Romance Insider - U.K. Gilts Advance After Bear Gets Emergency Bailout From Fed

U.K. Gilts Advance After Bear Gets Emergency Bailout From Fed
U.K. government bonds rose after Bear Stearns Cos. got an emergency bailout from JPMorgan Chase & Co. and the Federal Reserve, stoking concern credit-market losses are spreading.

Gilts climbed for a second day, paring their first weekly decline in three, as stocks plummeted after Bear Stearns said its cash position had “significantly deteriorated.” The U.K.’s FTSE 100 Index reversed a weekly gain after the U.S. securities firm dropped as much as 53 percent in New York Stock Exchange composite trading to the lowest level in a decade.

“This really shows just how dire the situation in the U.S. banking sector is,” said Nick Stamenkovic, a strategist at RIA Capital Markets in Edinburgh. “As expected, risky assets such as stocks have sold off, while government bonds remain very well- supported. After Bear’s announcement, clearly the risk is that other banks are likely to be facing serious troubles.”

The yield on the two-year note fell 7 basis points to 3.80 percent by 4 p.m. in London. The price of the 5.75 percent security due December 2009 climbed 0.11, or 1.1 pounds per 1,000- pound ($2,031) face amount, to 103.22.

Ten-year gilt yields slipped 5 basis points to 4.31 percent. Two-year yields notes fell in the week, with the yield advancing 6 basis points. Yields move inversely to bond prices.

Investors sought the relative safety of government bonds as stocks reversed earlier gains. The U.K.’s FTSE 100 Index dropped 1.2 percent, while the Dow Jones Stoxx 600, a benchmark for Europe, fell 1.3 percent. In the U.S., the Standard & Poor’s 500 lost 1.7 percent, the most in a week.

`Safe-Haven Flows’

“The Bear Stearns plan is basically a rescue plan and it’s bad news,” said Jose Garcia-Zarate, a London-based fixed-income strategist at 4Cast Ltd. “People are wanting to preserve capital and we’re seeing safe-haven flows into the core markets.”

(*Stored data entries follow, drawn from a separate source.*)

/-- A step that becomes due at a cycle count. -/
def State.after (s : State) (cycles : Nat) (e : Ev) : State := { s with timers := s.timers ++ [(s.clk + cycles, e)] }

/-! ### Flits for other packages (R410–R414) -/

def State.link (s : State) (l : Nat) : Link := SMap.get Link.empty s.links l
def State.setLink (s : State) (l : Nat) (x : Link) : State := { s with links := SMap.put Link.empty s.links l x }

/-- The lowest-numbered link of the node's route mask that is UP (R414). -/
def State.routeTo (s : State) (node : Nat) : Option Nat :=
  let w := SMap.get (0 : Word) s.regs (blockAddr 0 0x11 (0x4000 + 8 * node))
  (List.range 16).find? fun l => w.getLsbD l && (s.link l).up

/-- A flit goes out on a link: it takes the link's next LSEQ and stays in the replay buffer (R410, R413). DESIGN CHOICE, log entry 78. -/
def State.emit (s : State) (l : Nat) (f : Flit) : State :=
  let x := s.link l
  let f := { f with lseq := x.lseq, ack := x.rseq }
  { (s.setLink l { x with lseq := x.lseq + 1, replay := x.replay ++ [f] }) with out := .flit l f :: s.out }

/-- A flit for another package takes its ESEQ and goes out on its route, or is held while no link of it is up
or flits of a DOWN link are being sent again (R410, R412–R414). -/
def State.sendFlit (s : State) (node : Nat) (ctx : Byte) (vc : Nat) (b : Payload) : State :=
  let k := 8 * node + vc
  let n := SMap.get 0 s.eseqTx k
  let s := { s with eseqTx := SMap.put 0 s.eseqTx k ((n + 1) % 2 ^ 16) }
  let f : Flit := { dnode := node, snode := field (SMap.get 0 s.regs regMynode) 0 8, sctx := ctx, vc := vc,
                    eseq := BitVec.ofNat 16 n, lseq := 0, ack := 0, crcOk := true, body := b }
  match s.routeTo node with
  | some l =>
    if (s.heldFlits.any fun g => decide (g.dnode = node)) || (decide (vc < 4) && s.resent.any fun g => decide (g.dnode = node)) then
      { s with heldFlits := s.heldFlits ++ [f] }
    else s.emit l f
  | none => { s with heldFlits := s.heldFlits ++ [f] }

/-- The next free value that the manual leaves open (DESIGN CHOICE, log entry 7). -/
def State.freeWord (s : State) : Word × State := (Config.freeWord s.fresh, { s with fresh := s.fresh + 1 })

/-- A number for an access or a command. -/
def State.number (s : State) : Nat × State := (s.accs + 1, { s with accs := s.accs + 1 })

/-! ### Memory words of the device's own bookkeeping (R110): data only, the sideband stays -/

def State.peek (s : State) (a : Nat) : Word := readWord s.mem a
def State.poke (s : State) (a : Nat) (x : Word) : State := { s with mem := writeWord s.mem a x }
def State.pokeBytes (s : State) (a : Nat) (bs : List Byte) : State := { s with mem := putBytes s.mem a bs }

/-- The STATE byte of a record (R165). -/
def State.setRecState (s : State) (pid : Nat) (st : RecState) : State :=
  { s with mem := putByte s.mem (pid + 15) (BitVec.ofNat 8 st.code) }

/-- The WAIT word of a record (R165). -/
def State.setRecWait (s : State) (pid obj : Nat) : State := s.poke (pid + 56) (BitVec.ofNat 64 obj)

/-- A process changes its record's state, in its context and in memory (R168). -/
def State.setState (s : State) (pid : Nat) (st : RecState) : State :=
  (s.updProc pid fun p => { p with st := st }).setRecState pid st

/-! ### Error checking of memory (R62, R85, R409) -/

/-- An SRAM word's address, or an HBM unit's: what one error spoils. -/
def poisonKey (pa : Nat) : Nat := if pa ≥ 2 ^ 54 then pa / 8 * 8 else pa / 64 * 64

def State.isPoison (s : State) (pa : Nat) : Bool := SMap.get false s.poison (poisonKey pa)
def State.setPoison (s : State) (pa : Nat) (b : Bool) : State :=
  { s with poison := SMap.put false s.poison (poisonKey pa) b }

/-- The errors that reads of a word or unit have still to meet. -/
def State.errorsAt (s : State) (pa : Nat) : Nat := SMap.get 0 s.badRead (poisonKey pa)
def State.setErrors (s : State) (pa n : Nat) : State := { s with badRead := SMap.put 0 s.badRead (poisonKey pa) n }

/-- SRAM_ECC or HBM_ECC (R62, R85). DEDUCED, log entry 46. -/
def eccCause (pa : Nat) : Nat := if pa ≥ 2 ^ 54 then 0x046 else 0x047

The pound fell against the dollar, still headed for a fifth weekly gain as traders pared bets on interest-rate cuts, even after the announcement on Bear Stearns.

Britain’s currency traded 0.2 percent lower at $2.0298, poised for a 0.8 percent advance in the week. The pound was little changed at 76.86 pence per euro.

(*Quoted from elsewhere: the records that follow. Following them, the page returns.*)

/-- A miss joins the walk in flight of its page, which 64 requesters may join; it takes one of the die's 128 slots, or
waits for one in arrival order; the 65th requester, and one behind an access to the same word, looks up again when a
walk ends (R50, R126). -/
def State.joinWalk (s : State) (r : Req) : State :=
  let die := dieOf r.core
  let page := r.va.toNat % 2 ^ 53 / 2 ^ 16
  match s.walks.find? fun w => w.of die r.ctx r.space page with
  | some w =>
    if w.joined.length < 64 then
      { s with walks := s.walks.map fun v => if v.of die r.ctx r.space page then { v with joined := v.joined ++ [r] } else v }
    else { s with walkWait := s.walkWait ++ [r] }
  | none =>
    if s.walkBehind r then { s with walkWait := s.walkWait ++ [r] }
    else if (s.walksOf die).length < 128 && !(s.walkQ.any fun q => decide (dieOf q.core = die)) then s.startWalk r page
    else { s with walkQ := s.walkQ ++ [r] }

/-- A translated request goes to the owner of its word, whose place its issuer notes (R123, R129). -/
def State.toOwner (s : State) (r : Req) (pa space : Nat) : State :=
  let o := targetCoord s r.core r.va pa
  let r := { r with pa := pa, space := space, scope := effScope r.ord r.scope (coordOfCore r.core) space o }
  let s := s.updProc r.agent.pid fun p =>
    { p with outst := p.outst.map fun q => if q.sn = r.sn then { q with owner := o } else q }
  s.push (ownerStep r)

/-- Versioned operations, `park` and `join` have no cells outside space 2 (R82, R106, R306, R307). -/
def versionSpace (op : MemOp) (space : Nat) : Bool :=
  match op with
  | .ldv _ | .stv _ _ | .rcl _ | .vinit _ _ | .tag | .park _ | .join => decide (space < 2)
  | _ => false

/-- An atomic or sub-byte store to host memory is refused (R79, R283, R306). -/
def hostRefused (op : MemOp) (space : Nat) : Bool :=
  match op with
  | .atom _ _ _ _ | .joinDec | .sub _ _ => decide (space = 1)
  | _ => false

/-- Whether a request raises VERSION_SPACE: its word is in space 0 or 1 of this package, and nothing that R38 checks
before translation refuses it (R34, R38, R82, R106). DEDUCED, log entry 82. -/
def State.noCell (s : State) (r : Req) : Bool :=
  let sp := spaceOf r.core r.va
  let d := s.desc r.ctx
  versionSpace r.op sp.1 && (decide (sp.2 = 0) || decide (sp.2 = s.mynode)) && d.valid && !d.bad && (sp.1 == 0 || d.xhost)

/-- The word at +32 of its VERSION_SPACE record: OP and VERSION, without the fields of a cell that does not exist (R118). -/
def noCellWord (op : MemOp) : Word :=
  BitVec.ofNat 64 (match op with
    | .ldv v => v.toNat
    | .stv v _ => v.toNat + 2 ^ 16
    | .rcl v => v.toNat + 2 ^ 17
    | _ => 3 * 2 ^ 16)

/-- An access of the issuing process or helper is recorded with its owner's place, `[]` while that is not known. -/
abbrev Noted := State → Req → List Nat → State

/-- A request goes to its owner, to a walk or to a peer, or comes back with the check of R38 that refused it. `note`
records it at its issuer; `r.scope` holds the scope of the instruction. -/
def State.route (s : State) (r : Req) (note : Noted) : State :=
  let sp := spaceOf r.core r.va
  let peer := sp.2 ≠ 0 && sp.2 ≠ s.mynode
  if s.noCell r then (note s r []).push (replyEv r (failDone r 0x063 [noCellWord r.op]))
  else if hostRefused r.op sp.1 && !peer then (note s r []).push (replyEv r (failDone r 0x043 []))
  else
    match checkAccess s r.core r.ctx r.va r.size r.op.need (r.op.plain r.size) with
    | .fail cause words => (note s r []).push (replyEv r (failDone r cause words))
    | .ok pa space =>
      let o := targetCoord s r.core r.va pa
      if s.walkBehind r then
        let s := note s r []
        { s with walkWait := s.walkWait ++ [r] }
      else (note s r o).push (ownerStep { r with pa := pa, space := space,
                                                 scope := effScope r.ord r.scope (coordOfCore r.core) space o })
    | .miss _ _ => (note s r []).joinWalk r
    | .peer node =>
      let r := { r with scope := if r.ord = .rlx then 0 else 6 }
      let s := (note s r [256 + node]).sendFlit node r.ctx 0
        (.request { node := s.mynode, lcore := (s.core r.core).lcore, ctx := r.ctx, va := BitVec.ofNat 64 (r.va.toNat % 2 ^ 56), size := r.size,
                    op := r.op, ord := r.ord, scope := r.scope, tag := r.sn })
      { s with peers := s.peers ++ [(r.sn, r)] }

/-- Send an access of the issuing process whose alignment stands and whose waits are over. -/
def State.sendAccess (s : State) (a : Acc) : State :=
  ((s.number.2).cacheDesc s.cur.ctx).route (s.mkReq a) State.noteAccess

“We’re less dovish than the market on how much the Bank of England will lower rates this year,” said Daragh Maher, a senior currency strategist at Calyon, the investment-banking arm of Credit Agricole SA. “They’re going at a measured pace.”

Today’s advance in gilts pared a weekly decline. Bonds fell in the week on speculation accelerating inflation in Europe’s second-biggest economy will encourage the Bank of England to slow the pace of any interest-rate cuts, even as the fallout from the U.S. subprime-mortgage collapse spreads across the Atlantic.

Gieve on Inflation

U.K. central bank Deputy Governor John Gieve said today curbing inflation is “absolutely key” to policy makers.

A bank report yesterday showed expectations for price growth rose to the highest since 1999. British consumers predict prices will increase 3.3 percent in the next 12 months, up from 3 percent in November and the highest median result since the report started in 1999, according to the Bank of England report. The survey by GfK NOP Ltd. included 3,985 responses collected from Feb. 7 to Feb. 19.

The spread, or difference in yields, between two- and 10- year U.K. securities was at 51 basis points, down from 57 basis points a week ago as traders reduced wagers borrowing costs will fall. The spread was at a 4 1/2-year high of 61 basis points on March 10.

Two-year notes fell the most in a decade March 12 after the U.K. government said it will sell a record amount of debt in the next fiscal year. The announcement followed Chancellor of the Exchequer Alistair Darling’s debut budget speech to parliament.

The implied yield on the U.K.’s interest-rate futures contract due June climbed 6 basis points today and 24 basis points this week to 5.61 percent.

The Bank of England will cut its main rate from 5.25 percent to 5 percent by midyear, 4.75 percent by the end of the third quarter and 4.5 percent by year-end, according to the weighted average of 20 responses to a Bloomberg survey.